И тогда он взрывался.
– Какого дьявола! – кричал Фишбейн, выкатывая зрачки на эту женщину с ее несгибаемой волей, которая только того и ждала, чтобы заклевать его грешную душу, как ястреб заклевывает воробья. – Какого дьявола! Ты, что ли, драпала от немцев в вонючей теплушке? По шею в воде с автоматом ты разве сидела? Нет, ты мне ответь! Что молчишь? Теперь я на каждую рюмку обязан просить у тебя разрешения, что ли?

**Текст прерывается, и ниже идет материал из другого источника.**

-- ==== Sys2Proof/Machine/RdmaCmds.lean ====
section
/-! DEFINITION. The commands of RDM_CMD (R444 to R447, R454, R472, R476, R477) and the work requests of queue pairs (R450 to
R453, R456, R459). -/

namespace Sys2Proof.Machine

/-! RDM_CMD. -/

/-- Whether a command of a kind and an operation waits for acceptance (R445). -/
def State.rdmReady (s : State) (fn kind op : Nat) : Bool :=
  s.flag F.RDM_CMD_GO fn && !s.flag F.RDM_RESULT_BUSY fn && s.fld F.RDM_CMD_KIND fn == kind && s.fld F.RDM_CMD_OP fn == op &&
  decide (s.domain 20 = .ready)

/-- A command's result: 0 OK, 1 NO_ROOM, 2 INVALID, 3 DENIED, 4 STATE, 5 READ_ERROR (R445, R486). -/
def State.rdmDone (s : State) (fn result index rkey : Nat) : State :=
  ((((s.setFld F.RDM_RESULT_RESULT fn result).setFld F.RDM_RESULT_INDEX fn index).setFld F.RDM_RESULT_RKEY fn rkey).setFlag
    F.RDM_RESULT_BUSY fn false).setFlag F.RDM_RESULT_DONE fn true

def State.rdmAccept (s : State) (fn : Nat) : State := s.setFlag F.RDM_CMD_GO fn false
def State.rdmIndex (s : State) (fn : Nat) : Nat := s.fld F.RDM_CMD_INDEX fn
def State.rdmAddr (s : State) (fn : Nat) : Nat := s.fld F.RDM_CMD_ADDR_ADDR fn * 64

/-- The result of a command on an index that names nothing of the function's: the manual states none, a free choice of
INVALID and STATE. -/
def State.noSuch (s : State) (fn : Nat) : State :=
  s.tick.rdmDone fn (if s.choice 0x445 then 2 else 4) (s.rdmIndex fn) 0

/-- A command that reads its block; a failed read changes nothing (R445). -/
def State.rdmBlock (s : State) (fn : Nat) (env : Env) (f : State → List Word → State) : State :=
  match (s.rdmAccept fn).readFor env fn (s.rdmAddr fn) 64 with
  | (_, .wait) => s
  | (s1, .fail _) => s1.rdmDone fn 5 (s.rdmIndex fn) 0
  | (s1, .ok b) => f s1 (wordsOf 8 b)

/-- A QUERY that writes its block back; a failed write has no result of its own, and answers READ_ERROR or INVALID freely. -/
def State.rdmWrite (s : State) (fn : Nat) (env : Env) (ws : List Word) : State :=
  match (s.rdmAccept fn).writeFor env fn (s.rdmAddr fn) (bytesOfWords ws) with
  | (_, .wait) => s
  | (s1, .fail _) => s1.tick.rdmDone fn (if s1.choice 0x446 then 5 else 2) (s.rdmIndex fn) 0
  | (s1, .ok _) => s1.rdmDone fn 0 (s.rdmIndex fn) 0

/-- An ACTIVE queue-pair work queue of a function (R447). -/
def State.isWq (s : State) (fn r : Nat) : Bool :=
  decide ((s.ring r).st = .active ∧ (s.ring r).typ = .workQueue ∧ (s.ring r).fn = fn)

/-- The INVALID conditions of R447, and the sharing rule of receive rings. -/
def State.qpInvalid (s : State) (fn : Nat) (raw : Bool) (pd sq rq : Nat) (rqEn : Bool) : Bool :=
  !s.flag F.RDM_MEM_EN 0 || !s.isWq fn sq || (s.qpOfSq sq).isSome ||
  (rqEn && (!s.isWq fn rq ||
    (s.qpsOfRq rq).any (fun y => raw || y.2.raw || y.2.fn != fn || y.2.pd != pd)))

/-- QP_CREATE (R445, R447). -/
def execQpCreate (fn : Nat) (env : Env) (s : State) : Out :=
  when (s.rdmReady fn 0 0 = true) (
    s.rdmBlock fn env (fun s1 b =>
      let w0 := wordAt b 0
      let w1 := wordAt b 1
      let x : Qp := { fn := fn, raw := bit w0 3, pd := field w0 31 16, sq := field w1 13 0, rq := field w1 29 16
                      rqEn := bit w1 30 }
      if s1.qpInvalid fn x.raw x.pd x.sq x.rq x.rqEn then s1.rdmDone fn 2 (s.rdmIndex fn) 0
      else
        match Tbl.firstFree s1.rdm.qps 0xBFFFE 2 with
        | none => s1.rdmDone fn 1 (s.rdmIndex fn) 0
        | some q => ((s1.setQp q x).touchQp q).rdmDone fn 0 q 0)) s

/-- The start of a requester (R444, R467). -/
def Qp.toRts (x : Qp) (psn rate now : Nat) : Qp :=
  { x with
    state := 3, sqPsn := psn, base := psn, next := psn, sendAt := psn, tail := psn, retries := 0, expiries := 0, rnrs := 0
    progress := now, rc := rate, rt := rate, alpha := 2 ^ 64, steps := 0, alphaAt := now, rateAt := now, sentBytes := 0
    paceAt := now, credit := [], reqAt := none }

/-- A queue pair in RESET: PSNs and congestion state at their initial values (R444). -/
def Qp.toReset (x : Qp) : Qp :=
  { fn := x.fn, raw := x.raw, pd := x.pd, sq := x.sq, rq := x.rq, rqEn := x.rqEn, group := x.group, cause := x.cause }

/-- MODIFY of a queue pair by its block (R444, R446): the queue pair, or RESULT. -/
def State.modifyQp (s : State) (x : Qp) (b : List Word) : Except Nat Qp :=
  let w := fun i => wordAt b i
  match field (w 0) 2 0, x.state with
  | 1, 0 => .ok { x with state := 1 }
  | 2, 1 =>
    if x.raw then .ok { x with state := 2, tc := field (w 0) 6 4 }
    else
      let mtu := field (w 0) 10 8
      let peer := field (w 3) 43 32
      if mtu = 0 ∨ 5 < mtu ∨ (s.peer? peer).isNone then .error 2
      else .ok { x with state := 2, tc := field (w 0) 6 4, mtu := mtu, rqPsn := field (w 2) 55 32, exp := field (w 2) 55 32
                        dest := field (w 3) 23 0, peer := peer }
  | 3, 2 =>
    if x.raw then .ok (x.toRts 0 0 s.tb.time)
    else
      let rto := field (w 4) 15 0
      let rd := field (w 4) 44 40
      if rto = 0 ∨ rd = 0 ∨ 16 < rd then .error 2
      else .ok { x.toRts (field (w 2) 23 0) (s.peerRate x.peer) s.tb.time with
        rtoUs := rto, rnrUs := field (w 4) 31 16, retryCnt := field (w 4) 34 32, rnrRetry := field (w 4) 37 35, rdOut := rd }
  | 0, 4 => .ok x.toReset
  | _, _ => .error 4

/-- An accepted command that waits. -/
def State.rdmWait (s : State) (w : RdmWait) : State := { s with rdm := { s.rdm with waits := s.rdm.waits ++ [w] } }

/-- Whether a packet of a queue pair is in flight in the device. -/
def State.qpBusy (s : State) (q : Nat) : Bool :=
  (s.sch.frames ++ s.sch.control).any (fun f => decide (f.src = .qp q ∨ f.src = .ckp q)) ||
  s.rdm.inbox.any (fun i => i.pkt.qpn == q)

/-- QP_MODIFY (R444 to R446). MODIFY of another kind has no meaning of its own. -/
def execQpModify (fn : Nat) (env : Env) (s : State) : Out :=
  .next (
    let kind := s.fld F.RDM_CMD_KIND fn
    if s.rdmReady fn kind 1 then
      let i := s.rdmIndex fn
      if kind ≠ 0 then
        if 2 ≤ kind ∧ fn ≠ 0 then (s.rdmAccept fn).rdmDone fn 3 i 0 else (s.rdmAccept fn).noSuch fn
      else
        match (s.qp? i).filter (fun x => x.fn == fn && x.group.isNone) with
        | none => (s.rdmAccept fn).noSuch fn
        | some x =>
          s.rdmBlock fn env (fun s1 b =>
            let to_ := field (wordAt b 0) 2 0
            if to_ = 4 then
              if x.state = 4 then s1.rdmDone fn 0 i 0 else (s1.qpError i 9 none 0).rdmDone fn 0 i 0
            else
              match s1.modifyQp x b with
              | .error r => s1.rdmDone fn r i 0
              | .ok y =>
                if to_ = 0 ∧ s.qpBusy i then (s1.setFlag F.RDM_RESULT_BUSY fn true).rdmWait ⟨fn, 0, i⟩
                else ((s1.setQp i y).touchQp i).rdmDone fn 0 i 0)
    else s)
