-- ==== Sys2Proof/Machine/Ckpt.lean ====
section
/-! DEFINITION. The checkpoint engine (chapter 16): arming, the cut with the barriers (R104 to R106, R557), the transfer, the
buddy area (R333, R549, R550), restore and export. -/

namespace Sys2Proof.Machine

/-! The CHECKPOINT activity (R558). -/

/-- Checkpoint work joins the activity, or requests it. -/
def State.ckJoin (s : State) : State :=
  if s.mem.maint.any (fun m => decide (m.act = .checkpoint)) then s else s.maintRequest .checkpoint 0

/-- Work that goes on once the activity is RUNNING. -/
def State.ckRun (s : State) (f : State → State) : State :=
  let s1 := s.ckJoin
  if s1.maintRuns .checkpoint 0 then f s1 else s1

/-! Region lists (R551, R552). -/

/-- A region entry of 32 bytes as it stands in a list. -/
def ckEntry (b : List Byte) : CkRegion := { addr := leAt b 0 6, len := leAt b 8 5, conv := leAt b 16 1 % 16 }

/-- A malformed entry (R551, R552). -/
def ckEntryBad (s : State) (b : List Byte) : Bool :=
  let r := ckEntry b
  let ends := [s.region r.addr, s.region (r.addr + r.len - 1)]
  leAt b 6 2 != 0 || leAt b 13 3 != 0 || leAt b 16 8 / 16 != 0 || leAt b 24 8 != 0 || decide (3 < r.conv) ||
  r.len == 0 || r.addr % 64 != 0 || r.len % (convUnit r.conv).1 != 0 ||
  !ends.all (fun x => decide (x = .near ∨ x = .cap ∨ x = .shared)) || decide (ends.head? ≠ ends.getLast?)

/-- Regions that share an address. -/
def ckOverlap : List CkRegion → Bool
  | [] => false
  | r :: t => t.any (fun x => overlaps r.addr r.len x.addr x.len) || ckOverlap t

/-- STORED of every region (R551). -/
def ckPlace : Nat → List CkRegion → List CkRegion
  | _, [] => []
  | off, r :: t => { r with stored := off } :: ckPlace (alignUp (off + r.storedLen) 64) t

/-- BYTES: the end of the last region's stored data. -/
def ckBytes (l : List CkRegion) : Nat :=
  match l.getLast? with
  | some r => r.stored + r.storedLen
  | none => 0

/-- The region entries with STORED set, as a slot header's table of 3,072 bytes (R549). -/
def ckTable (l : List CkRegion) : List Byte :=
  let b := l.flatMap (fun r => toBytes 8 r.addr ++ toBytes 8 r.len ++ toBytes 8 r.conv ++ toBytes 8 r.stored)
  b ++ List.replicate (3072 - b.length) 0

/-- The regions of a header's table. -/
def ckRegions (h : List Byte) : List CkRegion :=
  ckPlace 0 ((List.range (leAt h 7 1)).map (fun i => ckEntry (slice h (0x100 + 32 * i) 32)))

/-- The first failure of the checks of every region (R324, R22). -/
def State.ckAccess (s : State) (wr : Bool) : List CkRegion → Res Unit
  | [] => .ok ()
  | r :: t =>
    match s.checkRange s.buddyFn wr true r.addr r.len with
    | .ok _ => s.ckAccess wr t
    | x => x

/-! Lanes (R546). -/

/-- The serial number of a queue pair's peer. -/
def State.qpSerial (s : State) (q : Nat) : Nat :=
  match (s.qp? q).bind (fun x => s.peer? x.peer) with
  | some p => p.serial
  | none => 0

/-- A lane that breaks R546. -/
def State.laneBad (s : State) (q : Nat) : Bool :=
  match s.qp? q with
  | none => true
  | some x =>
    x.raw || x.fn != s.buddyFn || x.state != 3 || x.mtu != 5 || s.qpSerial q != s.qpSerial (s.lanes.headD 0) ||
    (match s.peer? x.peer with
     | some p => p.foreign
     | none => true)

/-- Steps 3 and 4 of R554: the status of the first failure, or none. -/
def State.lanesFail (s : State) : Option Nat :=
  let gap := (List.range 8).any (fun k => s.flag (F.CKP_PAIR_EN.at k) 0 && decide (s.lanes.length ≤ k))
  if !s.flag (F.CKP_PAIR_EN.at 0) 0 ∨ gap ∨ s.lanes.any s.laneBad then some St.CKPT_NO_BUDDY
  else
    s.lanes.findSome? (fun q =>
      match (s.qp? q).bind (fun x => s.peer? x.peer) with
      | some p => if p.state = 2 then none else if p.state = 4 then some St.PEER_VERSION_REFUSED else some St.PEER_UNREACHABLE
      | none => some St.PEER_UNREACHABLE)

/-! Arming (R554 to R556). -/

/-- A list read and checked in the order of R554: its regions. -/
def State.ckList (s : State) (env : Env) (a n : Nat) : State × Res (List CkRegion) :=
  match s.readFor env s.buddyFn a (n * 32) with
  | (s1, .fail st) => (s1, .fail st)
  | (s1, .wait) => (s1, .wait)
  | (s1, .ok b) =>
    let es := (List.range n).map (fun i => slice b (32 * i) 32)
    let rs := ckPlace 0 (es.map ckEntry)
    if es.any (ckEntryBad s) ∨ ckOverlap rs then (s1, .fail St.BAD_CLAUSE)
    else
      match s1.ckAccess false rs with
      | .fail st => (s1.refuse s.buddyFn st, .fail st)
      | .wait => (s1, .wait)
      | .ok _ =>
        match s1.lanesFail with
        | some st => (s1, .fail st)
        | none => (s1, .ok rs)

/-- CKP_STAT.STATE is IDLE. -/
def State.ckIdle (s : State) : Bool := s.fld F.CKP_STAT_STATE 0 == 0

/-- The checkpoint of a region list that has just been checked, for an ARM clause or a warning. -/
def State.ckJob (s : State) (slot : Option Nat) (rs : List CkRegion) : CkJob :=
  { slot := slot, regions := rs, epoch := s.fld F.MEM_FN_FENCE_EPOCH s.buddyFn }

/-- A checkpoint armed. -/
def State.ckArm (s : State) (j : CkJob) : State :=
  ({ s with ckp := { s.ckp with job := some j, waits := s.ckp.waits.filter (fun w => decide (w.slot ≠ j.slot)) } } : State).setCkState 1

/-- A warning has armed the engine and the cut has not begun (R556). -/
def State.warned (s : State) : Bool :=
  match s.ckp.job with
  | some j => j.slot.isNone && j.rings.isEmpty && j.bytes == 0
  | none => false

И сам замолкал. Ему было легче от этого крика.
– Герберт, – ясным голосом отвечала она, – Бог дал нам жизнь не для того, чтобы мы ее пропрыгали, как птички. Мой отец был страшным грешником, и я должна сделать все, что могу, чтобы очистить своих будущих детей от его грехов… А ты ведь мой муж… И Джонни растет. Он должен быть честным и трудолюбивым. Он должен с тебя и меня брать пример… А ты пьян с утра, ты бездельник…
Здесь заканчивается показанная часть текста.